Living far from any natural body of water as I do these days, I am beached like an old craft whose hull is no longer seaworthy. But like those old boats I see, dry-docked on the beach or alongside the tumbledown barn or in a weedy field, I keep in my soul a firm and loving memory of every good time spent with the waves rocking me softly from below, telling me stories of their own and inviting me forward, ever forward, wherever that might take me.
Crashing through the Snow
Few things are as visibly expressive of joy as a dog bounding excitedly through deep snow. Except, possibly, a whole bunch of dogs, plus a whole cadre of little kids, leaping, tunneling, floundering, grinning, and generally exploding their way through the same drifts.

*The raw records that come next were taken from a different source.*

-- ==== Sys2Proof/Laws/State.lean ====
section
/-! SUPPORT. One lemma per field per update of the state, true by rfl, so that no proof unfolds a record update; and
reading a die or a context after it is changed. -/

namespace Sys2Proof.Machine

variable (s : State)

@[simp] theorem State.setDie_cycle (d : DieId) (x : Die) : (s.setDie d x).cycle = s.cycle := rfl

@[simp] theorem State.setDie_stations (d : DieId) (x : Die) : (s.setDie d x).stations = s.stations := rfl

@[simp] theorem State.setDie_panel (d : DieId) (x : Die) : (s.setDie d x).panel = s.panel := rfl

@[simp] theorem State.setDie_fabric (d : DieId) (x : Die) : (s.setDie d x).fabric = s.fabric := rfl

@[simp] theorem State.setDie_mem (d : DieId) (x : Die) : (s.setDie d x).mem = s.mem := rfl

@[simp] theorem State.setDie_memBad (d : DieId) (x : Die) : (s.setDie d x).memBad = s.memBad := rfl

@[simp] theorem State.setDie_iss (d : DieId) (x : Die) : (s.setDie d x).iss = s.iss := rfl

@[simp] theorem State.setDie_ev (d : DieId) (x : Die) : (s.setDie d x).ev = s.ev := rfl

@[simp] theorem State.setDie_agenda (d : DieId) (x : Die) : (s.setDie d x).agenda = s.agenda := rfl

@[simp] theorem State.setDie_portsDone (d : DieId) (x : Die) : (s.setDie d x).portsDone = s.portsDone := rfl

@[simp] theorem State.setDie_fresh (d : DieId) (x : Die) : (s.setDie d x).fresh = s.fresh := rfl

@[simp] theorem State.setDie_freeCtr (d : DieId) (x : Die) : (s.setDie d x).freeCtr = s.freeCtr := rfl

@[simp] theorem State.modDie_cycle (d : DieId) (f : Die → Die) : (s.modDie d f).cycle = s.cycle := rfl

@[simp] theorem State.modDie_stations (d : DieId) (f : Die → Die) : (s.modDie d f).stations = s.stations := rfl

@[simp] theorem State.modDie_panel (d : DieId) (f : Die → Die) : (s.modDie d f).panel = s.panel := rfl

@[simp] theorem State.modDie_fabric (d : DieId) (f : Die → Die) : (s.modDie d f).fabric = s.fabric := rfl

@[simp] theorem State.modDie_mem (d : DieId) (f : Die → Die) : (s.modDie d f).mem = s.mem := rfl

@[simp] theorem State.modDie_memBad (d : DieId) (f : Die → Die) : (s.modDie d f).memBad = s.memBad := rfl

@[simp] theorem State.modDie_iss (d : DieId) (f : Die → Die) : (s.modDie d f).iss = s.iss := rfl

@[simp] theorem State.modDie_ev (d : DieId) (f : Die → Die) : (s.modDie d f).ev = s.ev := rfl

@[simp] theorem State.modDie_agenda (d : DieId) (f : Die → Die) : (s.modDie d f).agenda = s.agenda := rfl

@[simp] theorem State.modDie_portsDone (d : DieId) (f : Die → Die) : (s.modDie d f).portsDone = s.portsDone := rfl

@[simp] theorem State.modDie_fresh (d : DieId) (f : Die → Die) : (s.modDie d f).fresh = s.fresh := rfl

@[simp] theorem State.modDie_freeCtr (d : DieId) (f : Die → Die) : (s.modDie d f).freeCtr = s.freeCtr := rfl

@[simp] theorem State.modCtx_cycle (d : DieId) (c : CtxId) (f : Ctx → Ctx) : (s.modCtx d c f).cycle = s.cycle := rfl

@[simp] theorem State.modCtx_stations (d : DieId) (c : CtxId) (f : Ctx → Ctx) : (s.modCtx d c f).stations = s.stations := rfl

@[simp] theorem State.modCtx_panel (d : DieId) (c : CtxId) (f : Ctx → Ctx) : (s.modCtx d c f).panel = s.panel := rfl

@[simp] theorem State.modCtx_fabric (d : DieId) (c : CtxId) (f : Ctx → Ctx) : (s.modCtx d c f).fabric = s.fabric := rfl

@[simp] theorem State.modCtx_mem (d : DieId) (c : CtxId) (f : Ctx → Ctx) : (s.modCtx d c f).mem = s.mem := rfl

@[simp] theorem State.modCtx_memBad (d : DieId) (c : CtxId) (f : Ctx → Ctx) : (s.modCtx d c f).memBad = s.memBad := rfl

@[simp] theorem State.modCtx_iss (d : DieId) (c : CtxId) (f : Ctx → Ctx) : (s.modCtx d c f).iss = s.iss := rfl

@[simp] theorem State.modCtx_ev (d : DieId) (c : CtxId) (f : Ctx → Ctx) : (s.modCtx d c f).ev = s.ev := rfl

@[simp] theorem State.modCtx_agenda (d : DieId) (c : CtxId) (f : Ctx → Ctx) : (s.modCtx d c f).agenda = s.agenda := rfl

@[simp] theorem State.modCtx_portsDone (d : DieId) (c : CtxId) (f : Ctx → Ctx) : (s.modCtx d c f).portsDone = s.portsDone := rfl

@[simp] theorem State.modCtx_fresh (d : DieId) (c : CtxId) (f : Ctx → Ctx) : (s.modCtx d c f).fresh = s.fresh := rfl

@[simp] theorem State.modCtx_freeCtr (d : DieId) (c : CtxId) (f : Ctx → Ctx) : (s.modCtx d c f).freeCtr = s.freeCtr := rfl

@[simp] theorem State.modQueue_cycle (q : QueueId) (f : CmdQueue → CmdQueue) : (s.modQueue q f).cycle = s.cycle := rfl

@[simp] theorem State.modQueue_dies (q : QueueId) (f : CmdQueue → CmdQueue) : (s.modQueue q f).dies = s.dies := rfl

@[simp] theorem State.modQueue_stations (q : QueueId) (f : CmdQueue → CmdQueue) : (s.modQueue q f).stations = s.stations := rfl

@[simp] theorem State.modQueue_fabric (q : QueueId) (f : CmdQueue → CmdQueue) : (s.modQueue q f).fabric = s.fabric := rfl

@[simp] theorem State.modQueue_mem (q : QueueId) (f : CmdQueue → CmdQueue) : (s.modQueue q f).mem = s.mem := rfl

@[simp] theorem State.modQueue_memBad (q : QueueId) (f : CmdQueue → CmdQueue) : (s.modQueue q f).memBad = s.memBad := rfl

@[simp] theorem State.modQueue_iss (q : QueueId) (f : CmdQueue → CmdQueue) : (s.modQueue q f).iss = s.iss := rfl

@[simp] theorem State.modQueue_ev (q : QueueId) (f : CmdQueue → CmdQueue) : (s.modQueue q f).ev = s.ev := rfl

@[simp] theorem State.modQueue_agenda (q : QueueId) (f : CmdQueue → CmdQueue) : (s.modQueue q f).agenda = s.agenda := rfl

@[simp] theorem State.modQueue_portsDone (q : QueueId) (f : CmdQueue → CmdQueue) : (s.modQueue q f).portsDone = s.portsDone := rfl

@[simp] theorem State.modQueue_fresh (q : QueueId) (f : CmdQueue → CmdQueue) : (s.modQueue q f).fresh = s.fresh := rfl

@[simp] theorem State.modQueue_freeCtr (q : QueueId) (f : CmdQueue → CmdQueue) : (s.modQueue q f).freeCtr = s.freeCtr := rfl

@[simp] theorem State.modStation_cycle (i : StackId) (f : Station → Station) : (s.modStation i f).cycle = s.cycle := rfl

@[simp] theorem State.modStation_dies (i : StackId) (f : Station → Station) : (s.modStation i f).dies = s.dies := rfl

@[simp] theorem State.modStation_panel (i : StackId) (f : Station → Station) : (s.modStation i f).panel = s.panel := rfl

@[simp] theorem State.modStation_fabric (i : StackId) (f : Station → Station) : (s.modStation i f).fabric = s.fabric := rfl

@[simp] theorem State.modStation_mem (i : StackId) (f : Station → Station) : (s.modStation i f).mem = s.mem := rfl

@[simp] theorem State.modStation_memBad (i : StackId) (f : Station → Station) : (s.modStation i f).memBad = s.memBad := rfl

@[simp] theorem State.modStation_iss (i : StackId) (f : Station → Station) : (s.modStation i f).iss = s.iss := rfl

@[simp] theorem State.modStation_ev (i : StackId) (f : Station → Station) : (s.modStation i f).ev = s.ev := rfl

@[simp] theorem State.modStation_agenda (i : StackId) (f : Station → Station) : (s.modStation i f).agenda = s.agenda := rfl

@[simp] theorem State.modStation_portsDone (i : StackId) (f : Station → Station) : (s.modStation i f).portsDone = s.portsDone := rfl

@[simp] theorem State.modStation_fresh (i : StackId) (f : Station → Station) : (s.modStation i f).fresh = s.fresh := rfl

@[simp] theorem State.modStation_freeCtr (i : StackId) (f : Station → Station) : (s.modStation i f).freeCtr = s.freeCtr := rfl

@[simp] theorem State.modFabric_cycle (f : Fabric → Fabric) : (s.modFabric f).cycle = s.cycle := rfl

@[simp] theorem State.modFabric_dies (f : Fabric → Fabric) : (s.modFabric f).dies = s.dies := rfl

@[simp] theorem State.modFabric_stations (f : Fabric → Fabric) : (s.modFabric f).stations = s.stations := rfl

@[simp] theorem State.modFabric_panel (f : Fabric → Fabric) : (s.modFabric f).panel = s.panel := rfl

@[simp] theorem State.modFabric_mem (f : Fabric → Fabric) : (s.modFabric f).mem = s.mem := rfl

@[simp] theorem State.modFabric_memBad (f : Fabric → Fabric) : (s.modFabric f).memBad = s.memBad := rfl

@[simp] theorem State.modFabric_iss (f : Fabric → Fabric) : (s.modFabric f).iss = s.iss := rfl

@[simp] theorem State.modFabric_ev (f : Fabric → Fabric) : (s.modFabric f).ev = s.ev := rfl

@[simp] theorem State.modFabric_agenda (f : Fabric → Fabric) : (s.modFabric f).agenda = s.agenda := rfl

@[simp] theorem State.modFabric_portsDone (f : Fabric → Fabric) : (s.modFabric f).portsDone = s.portsDone := rfl

@[simp] theorem State.modFabric_fresh (f : Fabric → Fabric) : (s.modFabric f).fresh = s.fresh := rfl

@[simp] theorem State.modFabric_freeCtr (f : Fabric → Fabric) : (s.modFabric f).freeCtr = s.freeCtr := rfl

@[simp] theorem State.modPort_cycle (p : PortId) (f : Port → Port) : (s.modPort p f).cycle = s.cycle := rfl

@[simp] theorem State.modPort_dies (p : PortId) (f : Port → Port) : (s.modPort p f).dies = s.dies := rfl

@[simp] theorem State.modPort_stations (p : PortId) (f : Port → Port) : (s.modPort p f).stations = s.stations := rfl

@[simp] theorem State.modPort_panel (p : PortId) (f : Port → Port) : (s.modPort p f).panel = s.panel := rfl

@[simp] theorem State.modPort_mem (p : PortId) (f : Port → Port) : (s.modPort p f).mem = s.mem := rfl

@[simp] theorem State.modPort_memBad (p : PortId) (f : Port → Port) : (s.modPort p f).memBad = s.memBad := rfl

@[simp] theorem State.modPort_iss (p : PortId) (f : Port → Port) : (s.modPort p f).iss = s.iss := rfl

@[simp] theorem State.modPort_ev (p : PortId) (f : Port → Port) : (s.modPort p f).ev = s.ev := rfl

@[simp] theorem State.modPort_agenda (p : PortId) (f : Port → Port) : (s.modPort p f).agenda = s.agenda := rfl

@[simp] theorem State.modPort_portsDone (p : PortId) (f : Port → Port) : (s.modPort p f).portsDone = s.portsDone := rfl

@[simp] theorem State.modPort_fresh (p : PortId) (f : Port → Port) : (s.modPort p f).fresh = s.fresh := rfl

@[simp] theorem State.modPort_freeCtr (p : PortId) (f : Port → Port) : (s.modPort p f).freeCtr = s.freeCtr := rfl

@[simp] theorem State.modPanel_cycle (f : Panel → Panel) : (s.modPanel f).cycle = s.cycle := rfl

@[simp] theorem State.modPanel_dies (f : Panel → Panel) : (s.modPanel f).dies = s.dies := rfl

@[simp] theorem State.modPanel_stations (f : Panel → Panel) : (s.modPanel f).stations = s.stations := rfl

@[simp] theorem State.modPanel_fabric (f : Panel → Panel) : (s.modPanel f).fabric = s.fabric := rfl

@[simp] theorem State.modPanel_mem (f : Panel → Panel) : (s.modPanel f).mem = s.mem := rfl

@[simp] theorem State.modPanel_memBad (f : Panel → Panel) : (s.modPanel f).memBad = s.memBad := rfl

@[simp] theorem State.modPanel_iss (f : Panel → Panel) : (s.modPanel f).iss = s.iss := rfl

@[simp] theorem State.modPanel_ev (f : Panel → Panel) : (s.modPanel f).ev = s.ev := rfl

@[simp] theorem State.modPanel_agenda (f : Panel → Panel) : (s.modPanel f).agenda = s.agenda := rfl

@[simp] theorem State.modPanel_portsDone (f : Panel → Panel) : (s.modPanel f).portsDone = s.portsDone := rfl

@[simp] theorem State.modPanel_fresh (f : Panel → Panel) : (s.modPanel f).fresh = s.fresh := rfl

@[simp] theorem State.modPanel_freeCtr (f : Panel → Panel) : (s.modPanel f).freeCtr = s.freeCtr := rfl

@[simp] theorem State.notify_cycle (n : Notice) : (s.notify n).cycle = s.cycle := rfl

@[simp] theorem State.notify_dies (n : Notice) : (s.notify n).dies = s.dies := rfl

@[simp] theorem State.notify_stations (n : Notice) : (s.notify n).stations = s.stations := rfl

@[simp] theorem State.notify_fabric (n : Notice) : (s.notify n).fabric = s.fabric := rfl

@[simp] theorem State.notify_mem (n : Notice) : (s.notify n).mem = s.mem := rfl

@[simp] theorem State.notify_memBad (n : Notice) : (s.notify n).memBad = s.memBad := rfl

@[simp] theorem State.notify_iss (n : Notice) : (s.notify n).iss = s.iss := rfl

@[simp] theorem State.notify_ev (n : Notice) : (s.notify n).ev = s.ev := rfl

@[simp] theorem State.notify_agenda (n : Notice) : (s.notify n).agenda = s.agenda := rfl

@[simp] theorem State.notify_portsDone (n : Notice) : (s.notify n).portsDone = s.portsDone := rfl

@[simp] theorem State.notify_fresh (n : Notice) : (s.notify n).fresh = s.fresh := rfl

@[simp] theorem State.notify_freeCtr (n : Notice) : (s.notify n).freeCtr = s.freeCtr := rfl

@[simp] theorem State.sched_cycle (due : Nat) (act : Instr) (arg : EvArg) : (s.sched due act arg).cycle = s.cycle := rfl

@[simp] theorem State.sched_dies (due : Nat) (act : Instr) (arg : EvArg) : (s.sched due act arg).dies = s.dies := rfl

@[simp] theorem State.sched_stations (due : Nat) (act : Instr) (arg : EvArg) : (s.sched due act arg).stations = s.stations := rfl

@[simp] theorem State.sched_panel (due : Nat) (act : Instr) (arg : EvArg) : (s.sched due act arg).panel = s.panel := rfl

@[simp] theorem State.sched_fabric (due : Nat) (act : Instr) (arg : EvArg) : (s.sched due act arg).fabric = s.fabric := rfl

@[simp] theorem State.sched_mem (due : Nat) (act : Instr) (arg : EvArg) : (s.sched due act arg).mem = s.mem := rfl

@[simp] theorem State.sched_memBad (due : Nat) (act : Instr) (arg : EvArg) : (s.sched due act arg).memBad = s.memBad := rfl

@[simp] theorem State.sched_iss (due : Nat) (act : Instr) (arg : EvArg) : (s.sched due act arg).iss = s.iss := rfl

@[simp] theorem State.sched_ev (due : Nat) (act : Instr) (arg : EvArg) : (s.sched due act arg).ev = s.ev := rfl

@[simp] theorem State.sched_portsDone (due : Nat) (act : Instr) (arg : EvArg) : (s.sched due act arg).portsDone = s.portsDone := rfl

@[simp] theorem State.sched_fresh (due : Nat) (act : Instr) (arg : EvArg) : (s.sched due act arg).fresh = s.fresh := rfl

@[simp] theorem State.sched_freeCtr (due : Nat) (act : Instr) (arg : EvArg) : (s.sched due act arg).freeCtr = s.freeCtr := rfl

@[simp] theorem State.takeFresh_cycle : (s.takeFresh).cycle = s.cycle := rfl

@[simp] theorem State.takeFresh_dies : (s.takeFresh).dies = s.dies := rfl

@[simp] theorem State.takeFresh_stations : (s.takeFresh).stations = s.stations := rfl

@[simp] theorem State.takeFresh_panel : (s.takeFresh).panel = s.panel := rfl

@[simp] theorem State.takeFresh_fabric : (s.takeFresh).fabric = s.fabric := rfl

The problem with being an adult human is that we become so conscious of our creakiness and increasingly inflexible bodies, so obsessed with the dangers of having an infarction while shoveling or being speared in the forehead by a forty-pound icicle from the eaves, so hung up on our supposed decorum and dignity, that we stop risking not only true dangers but the possibility of gleefully tipping arse-over-teakettle into a billowing heap of powdery snow. It’s really too bad, because an occasional tumble from the pedestals we prop ourselves on, a momentary reminder of our own foolish frailty, and a smart whack on the overly fixed sense of reality is well worth a little bruising on ego and elbow. It might just teach us a renewed appreciation for the beauties of snow and nature. Why, if one were to be exceedingly incautious in the event, it might even turn out to be fun.
Contagion vs. Compassion
“One bad apple spoils the lot.” That creaky aphorism is based on equally venerable experience. Rot is contagious.
Bad company makes bad behavior seem the norm, and we adjust our own standards ever lower accordingly. One or two disheveled houses bring down the values of the others in the neighborhood, and those, in turn, fall into neglect and decay as their owners lose the courage and determination to resist the incredible pull of entropy. What isn’t growth is death.
What leads otherwise good and sane people to fall apart like that? Doubt; fear; despair. These are the hallmarks of contagion: the plague succeeds in felling us not only through its own virulence but because rather than seek its cure with full courage and determination we flee with it hot pursuit, and when it eventually catches up with us, we topple, curl up in the fetal position, and succumb.
The fall of one member of the world community—like Mr. Duncan, who was felled by Ebola in Texas—is a very real and terrible loss for all. The loss of thousands—those dying in West Africa—is indeed a plague and a thousand-fold grief we all must recognize and bear. The response, though, cannot be equally contagious doubt, fear, and despair. That can only make us choose unconstructive, even destructive, responses like blame, xenophobia, retreat, and the neglect of our fellow citizens of the earth. Then, no matter how many or few have been overtaken by disease and disaster, the contagion will have won.